## Activity
Go through the entries below and pick out every line with "Except".

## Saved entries
/-! ### mwipe (R346) -/

/-- The physical piece of one address that mwipe writes: a store's, or a unit of the own package carved for a Sieve.
Log 104 (DEDUCED). -/
def State.wipePiece (s : State) (a : Nat) : Except Stop (Nat × Bool) :=
  let q : Quad := BitVec.ofNat 64 a
  match s.resolve q 65536 .write .any with
  | .ok l => .ok (l.phys, false)
  | .error (.trap t s') =>
    if t.cause = 0x09 ∧ fieldOf q 61 3 = 1 then
      let own := fieldOf q 44 7 = 0x7F
      let pkg := pkgOf s.hart.pkg (fieldOf q 53 8)
      let die := if own then s.hart.die else fieldOf q 51 2
      let core := if own then s.hart.core else fieldOf q 44 7
      let c := s.core pkg die core
      if pkg = s.hart.pkg ∧ 48 - c.sieveUnits ≤ fieldOf q 0 22 / 65536 then .ok (vaultKey pkg die core (fieldOf q 0 22), true)
      else .error (.trap t s')
    else .error (.trap t s')
  | .error e => .error e

def State.wipePieces (s : State) : List Nat → Except Stop (List (Nat × Bool))
  | [] => .ok []
  | a :: r =>
    match s.wipePiece a with
    | .error e => .error e
    | .ok p =>
      match s.wipePieces r with
      | .error e => .error e
      | .ok ps => .ok (p :: ps)

/-- Zero a 64 KiB piece and clear its poison. -/
def State.wipe (s : State) (phys n : Nat) : State :=
  ({ s with mem := s.zeroed phys n } : State).clearPoison phys n

/-- Make every Sieve entry of a piece of a vault empty: the entries lie in the highest 16 x E bytes. -/
def State.emptyEntries (s : State) (phys n size : Nat) : State :=
  (List.range (n / 16)).foldl (fun s i =>
    let a := phys + 16 * i
    if Config.vaultBytes - 16 * size ≤ a % 2 ^ 44 then { s with mem := writeQuad s.mem a 0xFFFFFFFFFFFFFFFF } else s) s

/-- The Sieve size of the core in whose vault a physical address lies. -/
def State.sieveAt (s : State) (phys : Nat) : Nat :=
  (s.core (phys / 2 ^ 53 % 2 ^ 8) (phys / 2 ^ 51 % 4) (phys / 2 ^ 44 % 2 ^ 7)).sieve

/-- mwipe. -/
def execMwipe (d a b : SReg) (s : State) : Host.Outcome State Fault Refusal :=
  s.privileged fun s =>
    let s := s.needS [d, a, b]
    match s.lsync .g with
    | .error e => .error e
    | .ok s =>
      let at_ := (s.hart.getS a).toNat
      let n := (s.hart.getS b).toNat
      if at_ % 65536 ≠ 0 ∨ n % 65536 ≠ 0 ∨ 2 ^ 30 < n then .error (insnTrap s 0x05)
      else
        match s.wipePieces ((List.range (n / 65536)).map fun i => at_ + 65536 * i) with
        | .error e => .error e
        | .ok ps =>
          match s.awaitTurn (s.hart.canon (s.hart.getS a)) n true with
          | .error e => .error e
          | .ok _ =>
            let s := ps.foldl (fun s p =>
              let t := s.wipe p.1 65536
              if p.2 then t.emptyEntries p.1 65536 (s.sieveAt p.1) else t) s
            .ok (s.answer d (BitVec.ofNat 64 n))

## Solution
def State.wipePiece (s : State) (a : Nat) : Except Stop (Nat × Bool) :=
def State.wipePieces (s : State) : List Nat → Except Stop (List (Nat × Bool))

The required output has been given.